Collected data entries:
-- ==== Sys2Proof/Laws/PerInstr.lean ====
section
/-! SUPPORT. Statements about every command as syntax, one lemma per constructor. -/

namespace Sys2Proof.Laws.ReservedBitsClear

/-- The word of a well-formed command has its reserved bits zero and its opcode in `OP` (30_encoding.md R80, R81). -/
def Statement (i : Instr) : Prop :=
  i.wellFormed = true → rsv0Field (encode i) = 0 ∧ rsv1Field (encode i) = 0 ∧ (opField (encode i)).toNat = i.opcode

theorem nop (n : Nat) : Statement (.nop n) := by
  intro h
  simp only [Instr.wellFormed, argFits, decide_eq_true_eq] at h
  interval_cases n <;> decide

theorem loadKey (n : Nat) : Statement (.loadKey n) := by
  intro h
  simp only [Instr.wellFormed, argFits, decide_eq_true_eq] at h
  interval_cases n <;> decide

theorem start (n : Nat) : Statement (.start n) := by
  intro h
  simp only [Instr.wellFormed, argFits, decide_eq_true_eq] at h
  interval_cases n <;> decide

theorem block (n : Nat) : Statement (.block n) := by
  intro h
  simp only [Instr.wellFormed, argFits, decide_eq_true_eq] at h
  interval_cases n <;> decide

end Sys2Proof.Laws.ReservedBitsClear
end

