/-- The host's write of `DIN` is outside what the invariants speak of, and a full block keeps them. -/
theorem Invariants.after_feed {s : State} (h : Invariants s) (hact : s.runst = .active) (x : Block) :
    Invariants (feed x s) :=
  (h.after_access s.keystg x s.cfg s.base s.bus s.resp).after_blockData hact (by decide) le_rfl

/-- The output is a function of the block at hand and the run's parameters: the cache does not show (R133). -/
theorem Invariants.feed_dout {s : State} (h : Invariants s) (hact : s.runst = .active) (x : Block) :
    (feed x s).dout = wrap Config.params s.rdir (derive Config.params s.mkey s.offset s.range) x := by
  have hin := h.after_access s.keystg x s.cfg s.base s.bus s.resp
  rw [feed, blockData_dout, hin.engineKey_tkey hact]
  rfl

/-! Which blocks re-key (R132, R134) -/

/-- A block whose key is due caches the key of its own offset. -/
theorem feed_keyedAt_of_due {s : State} (x : Block) (h : s.keyed = false ∨ s.offset.toNat % 32 = 0) :
    (feed x s).keyedAt = s.offset := by
  rw [feed, blockData_keyedAt, engineKey_of_due (s := { s with din := x }) h]

/-- A block in the second half of its region leaves the cache of a keyed engine as it is. -/
theorem feed_of_cached {s : State} (x : Block) (hkeyed : s.keyed = true) (hmid : s.offset.toNat % 32 = 16) :
    (feed x s).keyedAt = s.keyedAt ∧ (feed x s).tkey = s.tkey := by
  rw [feed, blockData_keyedAt, blockData_tkey, engineKey_of_cached (s := { s with din := x }) hkeyed hmid]
  exact ⟨rfl, rfl⟩

/-- Settles O56: only the first block meets an unkeyed engine, so the later two re-key by their offsets alone, which lie
16 and 32 bytes on. -/
theorem rekeyCadence : Obligations.RekeyCadence := by
  intro s t u v x y hact hunkeyed hst htu huv
  have htact : (feed s.din s).runst = .active := (feed_runst ..).trans hact
  obtain rfl : t = feed s.din s := eq_feed_of_exec hact hst
  obtain rfl : u = feed x (feed s.din s) := eq_feed_of_exec htact htu
  obtain rfl : v = feed y (feed x (feed s.din s)) := eq_feed_of_exec ((feed_runst ..).trans htact) huv
  have hfirst : (feed s.din s).keyedAt = s.offset := feed_keyedAt_of_due s.din (.inl hunkeyed)
  have hoff₁ : (feed s.din s).offset = s.offset + 16 := feed_offset ..
  have hoff₂ : (feed x (feed s.din s)).offset = s.offset + 32 := by
    rw [feed_offset, feed_offset, BitVec.add_assoc]
    rfl
  refine ⟨hfirst, fun h0 => ?_, fun h16 => ?_⟩
  · have hmid : (feed s.din s).offset.toNat % 32 = 16 := by rw [hoff₁]; bv_omega
    have hdue : (feed x (feed s.din s)).offset.toNat % 32 = 0 := by rw [hoff₂]; bv_omega
    obtain ⟨hat, hkey⟩ := feed_of_cached x (feed_keyed ..) hmid
    exact ⟨hat.trans hfirst, hkey, (feed_keyedAt_of_due y (.inr hdue)).trans hoff₂⟩
  · have hdue : (feed s.din s).offset.toNat % 32 = 0 := by rw [hoff₁]; bv_omega
    have hmid : (feed x (feed s.din s)).offset.toNat % 32 = 16 := by rw [hoff₂]; bv_omega
    have hsecond := (feed_keyedAt_of_due x (.inr hdue)).trans hoff₁
    obtain ⟨hat, hkey⟩ := feed_of_cached y (feed_keyed ..) hmid
    exact ⟨hsecond, hat.trans hsecond, hkey⟩
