-- ==== Sys2Proof/Machine/Control.lean ====
section
/-! DEFINITION. JMP and the conditional jumps (43_control_transfer.md). The operand field itself is the address: no
value is resolved (R140, D13: log entry 19). The predicates of JA to JBE are the spec's decision D12 (log entry 16). -/

namespace Sys2Proof.Machine

/-- JMP (R141). -/
def execJmp (m : Mode) (k : Word) (s : State) : Result :=
  admitted (.jmp m k) s fun _ => .next (s.jumpTo k)

/-- JZ, also written JE (R142). -/
def execJz (m : Mode) (k : Word) (s : State) : Result :=
  admitted (.jz m k) s fun _ => .next (s.jumpIf s.flags.zero k)

/-- JNZ, also written JNE (R143). -/
def execJnz (m : Mode) (k : Word) (s : State) : Result :=
  admitted (.jnz m k) s fun _ => .next (s.jumpIf (!s.flags.zero) k)

/-- JC (R144). -/
def execJc (m : Mode) (k : Word) (s : State) : Result :=
  admitted (.jc m k) s fun _ => .next (s.jumpIf s.flags.carry k)

/-- JNC (R145). -/
def execJnc (m : Mode) (k : Word) (s : State) : Result :=
  admitted (.jnc m k) s fun _ => .next (s.jumpIf (!s.flags.carry) k)

/-- JA (R146): not `SF` and not `Z`. -/
def execJa (m : Mode) (k : Word) (s : State) : Result :=
  admitted (.ja m k) s fun _ => .next (s.jumpIf (!s.flags.sign && !s.flags.zero) k)

/-- JAE (R147): not `SF`, or `Z`. -/
def execJae (m : Mode) (k : Word) (s : State) : Result :=
  admitted (.jae m k) s fun _ => .next (s.jumpIf (!s.flags.sign || s.flags.zero) k)

/-- JB (R148): `SF` and not `Z`. -/
def execJb (m : Mode) (k : Word) (s : State) : Result :=
  admitted (.jb m k) s fun _ => .next (s.jumpIf (s.flags.sign && !s.flags.zero) k)

/-- JBE (R149): `SF` or `Z`. -/
def execJbe (m : Mode) (k : Word) (s : State) : Result :=
  admitted (.jbe m k) s fun _ => .next (s.jumpIf (s.flags.sign || s.flags.zero) k)

end Sys2Proof.Machine
end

Exercise >> Give all the records again. Match them exactly.

Answer section >>
-- ==== Sys2Proof/Laws/PerInstr.lean ====
section
/-! SUPPORT. Statements about every command as syntax, one lemma per constructor. -/

namespace Sys2Proof.Laws.ReservedBitsClear

/-- The word of a well-formed command has its reserved bits zero and its opcode in `OP` (30_encoding.md R80, R81). -/
def Statement (i : Instr) : Prop :=
  i.wellFormed = true → rsv0Field (encode i) = 0 ∧ rsv1Field (encode i) = 0 ∧ (opField (encode i)).toNat = i.opcode

theorem nop (n : Nat) : Statement (.nop n) := by
  intro h
  simp only [Instr.wellFormed, argFits, decide_eq_true_eq] at h
  interval_cases n <;> decide

theorem loadKey (n : Nat) : Statement (.loadKey n) := by
  intro h
  simp only [Instr.wellFormed, argFits, decide_eq_true_eq] at h
  interval_cases n <;> decide

theorem start (n : Nat) : Statement (.start n) := by
  intro h
  simp only [Instr.wellFormed, argFits, decide_eq_true_eq] at h
  interval_cases n <;> decide

theorem block (n : Nat) : Statement (.block n) := by
  intro h
  simp only [Instr.wellFormed, argFits, decide_eq_true_eq] at h
  interval_cases n <;> decide

end Sys2Proof.Laws.ReservedBitsClear
end

/-- The host's write of `DIN` is outside what the invariants speak of, and a full block keeps them. -/
theorem Invariants.after_feed {s : State} (h : Invariants s) (hact : s.runst = .active) (x : Block) :
    Invariants (feed x s) :=
  (h.after_access s.keystg x s.cfg s.base s.bus s.resp).after_blockData hact (by decide) le_rfl

/-- The output is a function of the block at hand and the run's parameters: the cache does not show (R133). -/
theorem Invariants.feed_dout {s : State} (h : Invariants s) (hact : s.runst = .active) (x : Block) :
    (feed x s).dout = wrap Config.params s.rdir (derive Config.params s.mkey s.offset s.range) x := by
  have hin := h.after_access s.keystg x s.cfg s.base s.bus s.resp
  rw [feed, blockData_dout, hin.engineKey_tkey hact]
  rfl

/-! Which blocks re-key (R132, R134) -/

/-- A block whose key is due caches the key of its own offset. -/
theorem feed_keyedAt_of_due {s : State} (x : Block) (h : s.keyed = false ∨ s.offset.toNat % 32 = 0) :
    (feed x s).keyedAt = s.offset := by
  rw [feed, blockData_keyedAt, engineKey_of_due (s := { s with din := x }) h]

/-- A block in the second half of its region leaves the cache of a keyed engine as it is. -/
theorem feed_of_cached {s : State} (x : Block) (hkeyed : s.keyed = true) (hmid : s.offset.toNat % 32 = 16) :
    (feed x s).keyedAt = s.keyedAt ∧ (feed x s).tkey = s.tkey := by
  rw [feed, blockData_keyedAt, blockData_tkey, engineKey_of_cached (s := { s with din := x }) hkeyed hmid]
  exact ⟨rfl, rfl⟩

/-- Settles O56: only the first block meets an unkeyed engine, so the later two re-key by their offsets alone, which lie
16 and 32 bytes on. -/
theorem rekeyCadence : Obligations.RekeyCadence := by
  intro s t u v x y hact hunkeyed hst htu huv
  have htact : (feed s.din s).runst = .active := (feed_runst ..).trans hact
  obtain rfl : t = feed s.din s := eq_feed_of_exec hact hst
  obtain rfl : u = feed x (feed s.din s) := eq_feed_of_exec htact htu
  obtain rfl : v = feed y (feed x (feed s.din s)) := eq_feed_of_exec ((feed_runst ..).trans htact) huv
  have hfirst : (feed s.din s).keyedAt = s.offset := feed_keyedAt_of_due s.din (.inl hunkeyed)
  have hoff₁ : (feed s.din s).offset = s.offset + 16 := feed_offset ..
  have hoff₂ : (feed x (feed s.din s)).offset = s.offset + 32 := by
    rw [feed_offset, feed_offset, BitVec.add_assoc]
    rfl
  refine ⟨hfirst, fun h0 => ?_, fun h16 => ?_⟩
  · have hmid : (feed s.din s).offset.toNat % 32 = 16 := by rw [hoff₁]; bv_omega
    have hdue : (feed x (feed s.din s)).offset.toNat % 32 = 0 := by rw [hoff₂]; bv_omega
    obtain ⟨hat, hkey⟩ := feed_of_cached x (feed_keyed ..) hmid
    exact ⟨hat.trans hfirst, hkey, (feed_keyedAt_of_due y (.inr hdue)).trans hoff₂⟩
  · have hdue : (feed s.din s).offset.toNat % 32 = 0 := by rw [hoff₁]; bv_omega
    have hmid : (feed x (feed s.din s)).offset.toNat % 32 = 16 := by rw [hoff₂]; bv_omega
    have hsecond := (feed_keyedAt_of_due x (.inr hdue)).trans hoff₁
    obtain ⟨hat, hkey⟩ := feed_of_cached y (feed_keyed ..) hmid
    exact ⟨hsecond, hat.trans hsecond, hkey⟩
-- ==== Sys2Proof/Machine/Control.lean ====
section
/-! DEFINITION. JMP and the conditional jumps (43_control_transfer.md). The operand field itself is the address: no
value is resolved (R140, D13: log entry 19). The predicates of JA to JBE are the spec's decision D12 (log entry 16). -/

namespace Sys2Proof.Machine

/-- JMP (R141). -/
def execJmp (m : Mode) (k : Word) (s : State) : Result :=
  admitted (.jmp m k) s fun _ => .next (s.jumpTo k)

/-- JZ, also written JE (R142). -/
def execJz (m : Mode) (k : Word) (s : State) : Result :=
  admitted (.jz m k) s fun _ => .next (s.jumpIf s.flags.zero k)

/-- JNZ, also written JNE (R143). -/
def execJnz (m : Mode) (k : Word) (s : State) : Result :=
  admitted (.jnz m k) s fun _ => .next (s.jumpIf (!s.flags.zero) k)

/-- JC (R144). -/
def execJc (m : Mode) (k : Word) (s : State) : Result :=
  admitted (.jc m k) s fun _ => .next (s.jumpIf s.flags.carry k)

/-- JNC (R145). -/
def execJnc (m : Mode) (k : Word) (s : State) : Result :=
  admitted (.jnc m k) s fun _ => .next (s.jumpIf (!s.flags.carry) k)

/-- JA (R146): not `SF` and not `Z`. -/
def execJa (m : Mode) (k : Word) (s : State) : Result :=
  admitted (.ja m k) s fun _ => .next (s.jumpIf (!s.flags.sign && !s.flags.zero) k)

/-- JAE (R147): not `SF`, or `Z`. -/
def execJae (m : Mode) (k : Word) (s : State) : Result :=
  admitted (.jae m k) s fun _ => .next (s.jumpIf (!s.flags.sign || s.flags.zero) k)

/-- JB (R148): `SF` and not `Z`. -/
def execJb (m : Mode) (k : Word) (s : State) : Result :=
  admitted (.jb m k) s fun _ => .next (s.jumpIf (s.flags.sign && !s.flags.zero) k)

/-- JBE (R149): `SF` or `Z`. -/
def execJbe (m : Mode) (k : Word) (s : State) : Result :=
  admitted (.jbe m k) s fun _ => .next (s.jumpIf (s.flags.sign || s.flags.zero) k)

end Sys2Proof.Machine
end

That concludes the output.